■ **Stored data entries**:
╔══
-- ==== Sys2Proof/Laws/State.lean ====
section
/-!
SUPPORT. Laws/State.lean: the fields that each update of the state leaves alone, one lemma for each field and update.
-/

set_option linter.all false

namespace Sys2Proof.Laws

open Sys2Proof Sys2Proof.Machine

/-! setAud -/

@[simp] theorem setAud_pending (a0 : AudioState → AudioState) (s1 : State) : (setAud a0 s1).pending = s1.pending := rfl
@[simp] theorem setAud_gtb (a0 : AudioState → AudioState) (s1 : State) : (setAud a0 s1).gtb = s1.gtb := rfl
@[simp] theorem setAud_drawn (a0 : AudioState → AudioState) (s1 : State) : (setAud a0 s1).drawn = s1.drawn := rfl
@[simp] theorem setAud_busData (a0 : AudioState → AudioState) (s1 : State) : (setAud a0 s1).busData = s1.busData := rfl
@[simp] theorem setAud_regs (a0 : AudioState → AudioState) (s1 : State) : (setAud a0 s1).regs = s1.regs := rfl
@[simp] theorem setAud_shadow (a0 : AudioState → AudioState) (s1 : State) : (setAud a0 s1).shadow = s1.shadow := rfl
@[simp] theorem setAud_reqRegs (a0 : AudioState → AudioState) (s1 : State) : (setAud a0 s1).reqRegs = s1.reqRegs := rfl
@[simp] theorem setAud_tabs (a0 : AudioState → AudioState) (s1 : State) : (setAud a0 s1).tabs = s1.tabs := rfl
@[simp] theorem setAud_tabShadow (a0 : AudioState → AudioState) (s1 : State) : (setAud a0 s1).tabShadow = s1.tabShadow := rfl
@[simp] theorem setAud_gcp (a0 : AudioState → AudioState) (s1 : State) : (setAud a0 s1).gcp = s1.gcp := rfl
@[simp] theorem setAud_hif (a0 : AudioState → AudioState) (s1 : State) : (setAud a0 s1).hif = s1.hif := rfl
@[simp] theorem setAud_ledger (a0 : AudioState → AudioState) (s1 : State) : (setAud a0 s1).ledger = s1.ledger := rfl
@[simp] theorem setAud_iso (a0 : AudioState → AudioState) (s1 : State) : (setAud a0 s1).iso = s1.iso := rfl
@[simp] theorem setAud_mem (a0 : AudioState → AudioState) (s1 : State) : (setAud a0 s1).mem = s1.mem := rfl
@[simp] theorem setAud_boot (a0 : AudioState → AudioState) (s1 : State) : (setAud a0 s1).boot = s1.boot := rfl
@[simp] theorem setAud_pwr (a0 : AudioState → AudioState) (s1 : State) : (setAud a0 s1).pwr = s1.pwr := rfl
@[simp] theorem setAud_disp (a0 : AudioState → AudioState) (s1 : State) : (setAud a0 s1).disp = s1.disp := rfl
@[simp] theorem setAud_rg (a0 : AudioState → AudioState) (s1 : State) : (setAud a0 s1).rg = s1.rg := rfl
@[simp] theorem setAud_ren (a0 : AudioState → AudioState) (s1 : State) : (setAud a0 s1).ren = s1.ren := rfl
@[simp] theorem setAud_lnk (a0 : AudioState → AudioState) (s1 : State) : (setAud a0 s1).lnk = s1.lnk := rfl
@[simp] theorem setAud_trv (a0 : AudioState → AudioState) (s1 : State) : (setAud a0 s1).trv = s1.trv := rfl
@[simp] theorem setAud_sense (a0 : AudioState → AudioState) (s1 : State) : (setAud a0 s1).sense = s1.sense := rfl
@[simp] theorem setAud_mv (a0 : AudioState → AudioState) (s1 : State) : (setAud a0 s1).mv = s1.mv := rfl
@[simp] theorem setAud_aud (a0 : AudioState → AudioState) (s1 : State) : (setAud a0 s1).aud = a0 s1.aud := rfl

/-! wr -/

@[simp] theorem wr_pending (a0 : Nat) (a1 : Word) (s2 : State) : (wr a0 a1 s2).pending = s2.pending := rfl
@[simp] theorem wr_gtb (a0 : Nat) (a1 : Word) (s2 : State) : (wr a0 a1 s2).gtb = s2.gtb := rfl
@[simp] theorem wr_drawn (a0 : Nat) (a1 : Word) (s2 : State) : (wr a0 a1 s2).drawn = s2.drawn := rfl
@[simp] theorem wr_busData (a0 : Nat) (a1 : Word) (s2 : State) : (wr a0 a1 s2).busData = s2.busData := rfl
@[simp] theorem wr_shadow (a0 : Nat) (a1 : Word) (s2 : State) : (wr a0 a1 s2).shadow = s2.shadow := rfl
@[simp] theorem wr_reqRegs (a0 : Nat) (a1 : Word) (s2 : State) : (wr a0 a1 s2).reqRegs = s2.reqRegs := rfl
@[simp] theorem wr_tabs (a0 : Nat) (a1 : Word) (s2 : State) : (wr a0 a1 s2).tabs = s2.tabs := rfl
@[simp] theorem wr_tabShadow (a0 : Nat) (a1 : Word) (s2 : State) : (wr a0 a1 s2).tabShadow = s2.tabShadow := rfl
@[simp] theorem wr_gcp (a0 : Nat) (a1 : Word) (s2 : State) : (wr a0 a1 s2).gcp = s2.gcp := rfl
@[simp] theorem wr_hif (a0 : Nat) (a1 : Word) (s2 : State) : (wr a0 a1 s2).hif = s2.hif := rfl
@[simp] theorem wr_ledger (a0 : Nat) (a1 : Word) (s2 : State) : (wr a0 a1 s2).ledger = s2.ledger := rfl
@[simp] theorem wr_iso (a0 : Nat) (a1 : Word) (s2 : State) : (wr a0 a1 s2).iso = s2.iso := rfl
@[simp] theorem wr_mem (a0 : Nat) (a1 : Word) (s2 : State) : (wr a0 a1 s2).mem = s2.mem := rfl
@[simp] theorem wr_boot (a0 : Nat) (a1 : Word) (s2 : State) : (wr a0 a1 s2).boot = s2.boot := rfl
@[simp] theorem wr_pwr (a0 : Nat) (a1 : Word) (s2 : State) : (wr a0 a1 s2).pwr = s2.pwr := rfl
@[simp] theorem wr_disp (a0 : Nat) (a1 : Word) (s2 : State) : (wr a0 a1 s2).disp = s2.disp := rfl
@[simp] theorem wr_rg (a0 : Nat) (a1 : Word) (s2 : State) : (wr a0 a1 s2).rg = s2.rg := rfl
@[simp] theorem wr_ren (a0 : Nat) (a1 : Word) (s2 : State) : (wr a0 a1 s2).ren = s2.ren := rfl
@[simp] theorem wr_lnk (a0 : Nat) (a1 : Word) (s2 : State) : (wr a0 a1 s2).lnk = s2.lnk := rfl
@[simp] theorem wr_trv (a0 : Nat) (a1 : Word) (s2 : State) : (wr a0 a1 s2).trv = s2.trv := rfl
@[simp] theorem wr_sense (a0 : Nat) (a1 : Word) (s2 : State) : (wr a0 a1 s2).sense = s2.sense := rfl
@[simp] theorem wr_aud (a0 : Nat) (a1 : Word) (s2 : State) : (wr a0 a1 s2).aud = s2.aud := rfl
@[simp] theorem wr_mv (a0 : Nat) (a1 : Word) (s2 : State) : (wr a0 a1 s2).mv = s2.mv := rfl

/-! setArm -/

@[simp] theorem setArm_pending (a0 : Nat) (a1 : ArmRec → ArmRec) (s2 : State) : (setArm a0 a1 s2).pending = s2.pending := rfl
@[simp] theorem setArm_gtb (a0 : Nat) (a1 : ArmRec → ArmRec) (s2 : State) : (setArm a0 a1 s2).gtb = s2.gtb := rfl
@[simp] theorem setArm_drawn (a0 : Nat) (a1 : ArmRec → ArmRec) (s2 : State) : (setArm a0 a1 s2).drawn = s2.drawn := rfl
@[simp] theorem setArm_busData (a0 : Nat) (a1 : ArmRec → ArmRec) (s2 : State) : (setArm a0 a1 s2).busData = s2.busData := rfl
@[simp] theorem setArm_regs (a0 : Nat) (a1 : ArmRec → ArmRec) (s2 : State) : (setArm a0 a1 s2).regs = s2.regs := rfl
@[simp] theorem setArm_shadow (a0 : Nat) (a1 : ArmRec → ArmRec) (s2 : State) : (setArm a0 a1 s2).shadow = s2.shadow := rfl
@[simp] theorem setArm_reqRegs (a0 : Nat) (a1 : ArmRec → ArmRec) (s2 : State) : (setArm a0 a1 s2).reqRegs = s2.reqRegs := rfl
@[simp] theorem setArm_tabs (a0 : Nat) (a1 : ArmRec → ArmRec) (s2 : State) : (setArm a0 a1 s2).tabs = s2.tabs := rfl
@[simp] theorem setArm_tabShadow (a0 : Nat) (a1 : ArmRec → ArmRec) (s2 : State) : (setArm a0 a1 s2).tabShadow = s2.tabShadow := rfl
@[simp] theorem setArm_gcp (a0 : Nat) (a1 : ArmRec → ArmRec) (s2 : State) : (setArm a0 a1 s2).gcp = s2.gcp := rfl
@[simp] theorem setArm_hif (a0 : Nat) (a1 : ArmRec → ArmRec) (s2 : State) : (setArm a0 a1 s2).hif = s2.hif := rfl
@[simp] theorem setArm_ledger (a0 : Nat) (a1 : ArmRec → ArmRec) (s2 : State) : (setArm a0 a1 s2).ledger = s2.ledger := rfl
@[simp] theorem setArm_iso (a0 : Nat) (a1 : ArmRec → ArmRec) (s2 : State) : (setArm a0 a1 s2).iso = s2.iso := rfl
@[simp] theorem setArm_mem (a0 : Nat) (a1 : ArmRec → ArmRec) (s2 : State) : (setArm a0 a1 s2).mem = s2.mem := rfl
@[simp] theorem setArm_boot (a0 : Nat) (a1 : ArmRec → ArmRec) (s2 : State) : (setArm a0 a1 s2).boot = s2.boot := rfl
@[simp] theorem setArm_pwr (a0 : Nat) (a1 : ArmRec → ArmRec) (s2 : State) : (setArm a0 a1 s2).pwr = s2.pwr := rfl
@[simp] theorem setArm_disp (a0 : Nat) (a1 : ArmRec → ArmRec) (s2 : State) : (setArm a0 a1 s2).disp = s2.disp := rfl
@[simp] theorem setArm_rg (a0 : Nat) (a1 : ArmRec → ArmRec) (s2 : State) : (setArm a0 a1 s2).rg = s2.rg := rfl
@[simp] theorem setArm_ren (a0 : Nat) (a1 : ArmRec → ArmRec) (s2 : State) : (setArm a0 a1 s2).ren = s2.ren := rfl
@[simp] theorem setArm_lnk (a0 : Nat) (a1 : ArmRec → ArmRec) (s2 : State) : (setArm a0 a1 s2).lnk = s2.lnk := rfl
@[simp] theorem setArm_sense (a0 : Nat) (a1 : ArmRec → ArmRec) (s2 : State) : (setArm a0 a1 s2).sense = s2.sense := rfl
@[simp] theorem setArm_aud (a0 : Nat) (a1 : ArmRec → ArmRec) (s2 : State) : (setArm a0 a1 s2).aud = s2.aud := rfl
@[simp] theorem setArm_mv (a0 : Nat) (a1 : ArmRec → ArmRec) (s2 : State) : (setArm a0 a1 s2).mv = s2.mv := rfl

/-! setPwr -/

@[simp] theorem setPwr_pending (a0 : PowerState → PowerState) (s1 : State) : (setPwr a0 s1).pending = s1.pending := rfl
@[simp] theorem setPwr_gtb (a0 : PowerState → PowerState) (s1 : State) : (setPwr a0 s1).gtb = s1.gtb := rfl
@[simp] theorem setPwr_drawn (a0 : PowerState → PowerState) (s1 : State) : (setPwr a0 s1).drawn = s1.drawn := rfl
@[simp] theorem setPwr_busData (a0 : PowerState → PowerState) (s1 : State) : (setPwr a0 s1).busData = s1.busData := rfl
@[simp] theorem setPwr_regs (a0 : PowerState → PowerState) (s1 : State) : (setPwr a0 s1).regs = s1.regs := rfl
@[simp] theorem setPwr_shadow (a0 : PowerState → PowerState) (s1 : State) : (setPwr a0 s1).shadow = s1.shadow := rfl
@[simp] theorem setPwr_reqRegs (a0 : PowerState → PowerState) (s1 : State) : (setPwr a0 s1).reqRegs = s1.reqRegs := rfl
@[simp] theorem setPwr_tabs (a0 : PowerState → PowerState) (s1 : State) : (setPwr a0 s1).tabs = s1.tabs := rfl
@[simp] theorem setPwr_tabShadow (a0 : PowerState → PowerState) (s1 : State) : (setPwr a0 s1).tabShadow = s1.tabShadow := rfl
@[simp] theorem setPwr_gcp (a0 : PowerState → PowerState) (s1 : State) : (setPwr a0 s1).gcp = s1.gcp := rfl
@[simp] theorem setPwr_hif (a0 : PowerState → PowerState) (s1 : State) : (setPwr a0 s1).hif = s1.hif := rfl
@[simp] theorem setPwr_ledger (a0 : PowerState → PowerState) (s1 : State) : (setPwr a0 s1).ledger = s1.ledger := rfl
@[simp] theorem setPwr_iso (a0 : PowerState → PowerState) (s1 : State) : (setPwr a0 s1).iso = s1.iso := rfl
@[simp] theorem setPwr_mem (a0 : PowerState → PowerState) (s1 : State) : (setPwr a0 s1).mem = s1.mem := rfl
@[simp] theorem setPwr_boot (a0 : PowerState → PowerState) (s1 : State) : (setPwr a0 s1).boot = s1.boot := rfl
@[simp] theorem setPwr_disp (a0 : PowerState → PowerState) (s1 : State) : (setPwr a0 s1).disp = s1.disp := rfl
@[simp] theorem setPwr_rg (a0 : PowerState → PowerState) (s1 : State) : (setPwr a0 s1).rg = s1.rg := rfl
@[simp] theorem setPwr_ren (a0 : PowerState → PowerState) (s1 : State) : (setPwr a0 s1).ren = s1.ren := rfl
@[simp] theorem setPwr_lnk (a0 : PowerState → PowerState) (s1 : State) : (setPwr a0 s1).lnk = s1.lnk := rfl
@[simp] theorem setPwr_trv (a0 : PowerState → PowerState) (s1 : State) : (setPwr a0 s1).trv = s1.trv := rfl
@[simp] theorem setPwr_sense (a0 : PowerState → PowerState) (s1 : State) : (setPwr a0 s1).sense = s1.sense := rfl
@[simp] theorem setPwr_aud (a0 : PowerState → PowerState) (s1 : State) : (setPwr a0 s1).aud = s1.aud := rfl
@[simp] theorem setPwr_mv (a0 : PowerState → PowerState) (s1 : State) : (setPwr a0 s1).mv = s1.mv := rfl
@[simp] theorem setPwr_pwr (a0 : PowerState → PowerState) (s1 : State) : (setPwr a0 s1).pwr = a0 s1.pwr := rfl

/-! wrSh -/

@[simp] theorem wrSh_pending (a0 : Nat) (a1 : Word) (s2 : State) : (wrSh a0 a1 s2).pending = s2.pending := rfl
@[simp] theorem wrSh_gtb (a0 : Nat) (a1 : Word) (s2 : State) : (wrSh a0 a1 s2).gtb = s2.gtb := rfl
@[simp] theorem wrSh_drawn (a0 : Nat) (a1 : Word) (s2 : State) : (wrSh a0 a1 s2).drawn = s2.drawn := rfl
@[simp] theorem wrSh_busData (a0 : Nat) (a1 : Word) (s2 : State) : (wrSh a0 a1 s2).busData = s2.busData := rfl
@[simp] theorem wrSh_regs (a0 : Nat) (a1 : Word) (s2 : State) : (wrSh a0 a1 s2).regs = s2.regs := rfl
@[simp] theorem wrSh_reqRegs (a0 : Nat) (a1 : Word) (s2 : State) : (wrSh a0 a1 s2).reqRegs = s2.reqRegs := rfl
@[simp] theorem wrSh_tabs (a0 : Nat) (a1 : Word) (s2 : State) : (wrSh a0 a1 s2).tabs = s2.tabs := rfl
@[simp] theorem wrSh_tabShadow (a0 : Nat) (a1 : Word) (s2 : State) : (wrSh a0 a1 s2).tabShadow = s2.tabShadow := rfl
@[simp] theorem wrSh_gcp (a0 : Nat) (a1 : Word) (s2 : State) : (wrSh a0 a1 s2).gcp = s2.gcp := rfl
@[simp] theorem wrSh_hif (a0 : Nat) (a1 : Word) (s2 : State) : (wrSh a0 a1 s2).hif = s2.hif := rfl
@[simp] theorem wrSh_ledger (a0 : Nat) (a1 : Word) (s2 : State) : (wrSh a0 a1 s2).ledger = s2.ledger := rfl
@[simp] theorem wrSh_iso (a0 : Nat) (a1 : Word) (s2 : State) : (wrSh a0 a1 s2).iso = s2.iso := rfl
@[simp] theorem wrSh_mem (a0 : Nat) (a1 : Word) (s2 : State) : (wrSh a0 a1 s2).mem = s2.mem := rfl
@[simp] theorem wrSh_boot (a0 : Nat) (a1 : Word) (s2 : State) : (wrSh a0 a1 s2).boot = s2.boot := rfl
@[simp] theorem wrSh_pwr (a0 : Nat) (a1 : Word) (s2 : State) : (wrSh a0 a1 s2).pwr = s2.pwr := rfl
@[simp] theorem wrSh_disp (a0 : Nat) (a1 : Word) (s2 : State) : (wrSh a0 a1 s2).disp = s2.disp := rfl
@[simp] theorem wrSh_rg (a0 : Nat) (a1 : Word) (s2 : State) : (wrSh a0 a1 s2).rg = s2.rg := rfl
@[simp] theorem wrSh_ren (a0 : Nat) (a1 : Word) (s2 : State) : (wrSh a0 a1 s2).ren = s2.ren := rfl
@[simp] theorem wrSh_lnk (a0 : Nat) (a1 : Word) (s2 : State) : (wrSh a0 a1 s2).lnk = s2.lnk := rfl
@[simp] theorem wrSh_trv (a0 : Nat) (a1 : Word) (s2 : State) : (wrSh a0 a1 s2).trv = s2.trv := rfl
@[simp] theorem wrSh_sense (a0 : Nat) (a1 : Word) (s2 : State) : (wrSh a0 a1 s2).sense = s2.sense := rfl
@[simp] theorem wrSh_aud (a0 : Nat) (a1 : Word) (s2 : State) : (wrSh a0 a1 s2).aud = s2.aud := rfl
@[simp] theorem wrSh_mv (a0 : Nat) (a1 : Word) (s2 : State) : (wrSh a0 a1 s2).mv = s2.mv := rfl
╚══
■ **Problem to solve**: Of all the entries above, repeat only the lines from the line that has "(setArm a0 a1 s2).sense = s2.sense := rfl" to the line that has "(setPwr a0 s1).hif = s1.hif := rfl", both lines included, exactly.

■ **Result for this task**:
@[simp] theorem setArm_sense (a0 : Nat) (a1 : ArmRec → ArmRec) (s2 : State) : (setArm a0 a1 s2).sense = s2.sense := rfl
@[simp] theorem setArm_aud (a0 : Nat) (a1 : ArmRec → ArmRec) (s2 : State) : (setArm a0 a1 s2).aud = s2.aud := rfl
@[simp] theorem setArm_mv (a0 : Nat) (a1 : ArmRec → ArmRec) (s2 : State) : (setArm a0 a1 s2).mv = s2.mv := rfl

/-! setPwr -/

@[simp] theorem setPwr_pending (a0 : PowerState → PowerState) (s1 : State) : (setPwr a0 s1).pending = s1.pending := rfl
@[simp] theorem setPwr_gtb (a0 : PowerState → PowerState) (s1 : State) : (setPwr a0 s1).gtb = s1.gtb := rfl
@[simp] theorem setPwr_drawn (a0 : PowerState → PowerState) (s1 : State) : (setPwr a0 s1).drawn = s1.drawn := rfl
@[simp] theorem setPwr_busData (a0 : PowerState → PowerState) (s1 : State) : (setPwr a0 s1).busData = s1.busData := rfl
@[simp] theorem setPwr_regs (a0 : PowerState → PowerState) (s1 : State) : (setPwr a0 s1).regs = s1.regs := rfl
@[simp] theorem setPwr_shadow (a0 : PowerState → PowerState) (s1 : State) : (setPwr a0 s1).shadow = s1.shadow := rfl
@[simp] theorem setPwr_reqRegs (a0 : PowerState → PowerState) (s1 : State) : (setPwr a0 s1).reqRegs = s1.reqRegs := rfl
@[simp] theorem setPwr_tabs (a0 : PowerState → PowerState) (s1 : State) : (setPwr a0 s1).tabs = s1.tabs := rfl
@[simp] theorem setPwr_tabShadow (a0 : PowerState → PowerState) (s1 : State) : (setPwr a0 s1).tabShadow = s1.tabShadow := rfl
@[simp] theorem setPwr_gcp (a0 : PowerState → PowerState) (s1 : State) : (setPwr a0 s1).gcp = s1.gcp := rfl
@[simp] theorem setPwr_hif (a0 : PowerState → PowerState) (s1 : State) : (setPwr a0 s1).hif = s1.hif := rfl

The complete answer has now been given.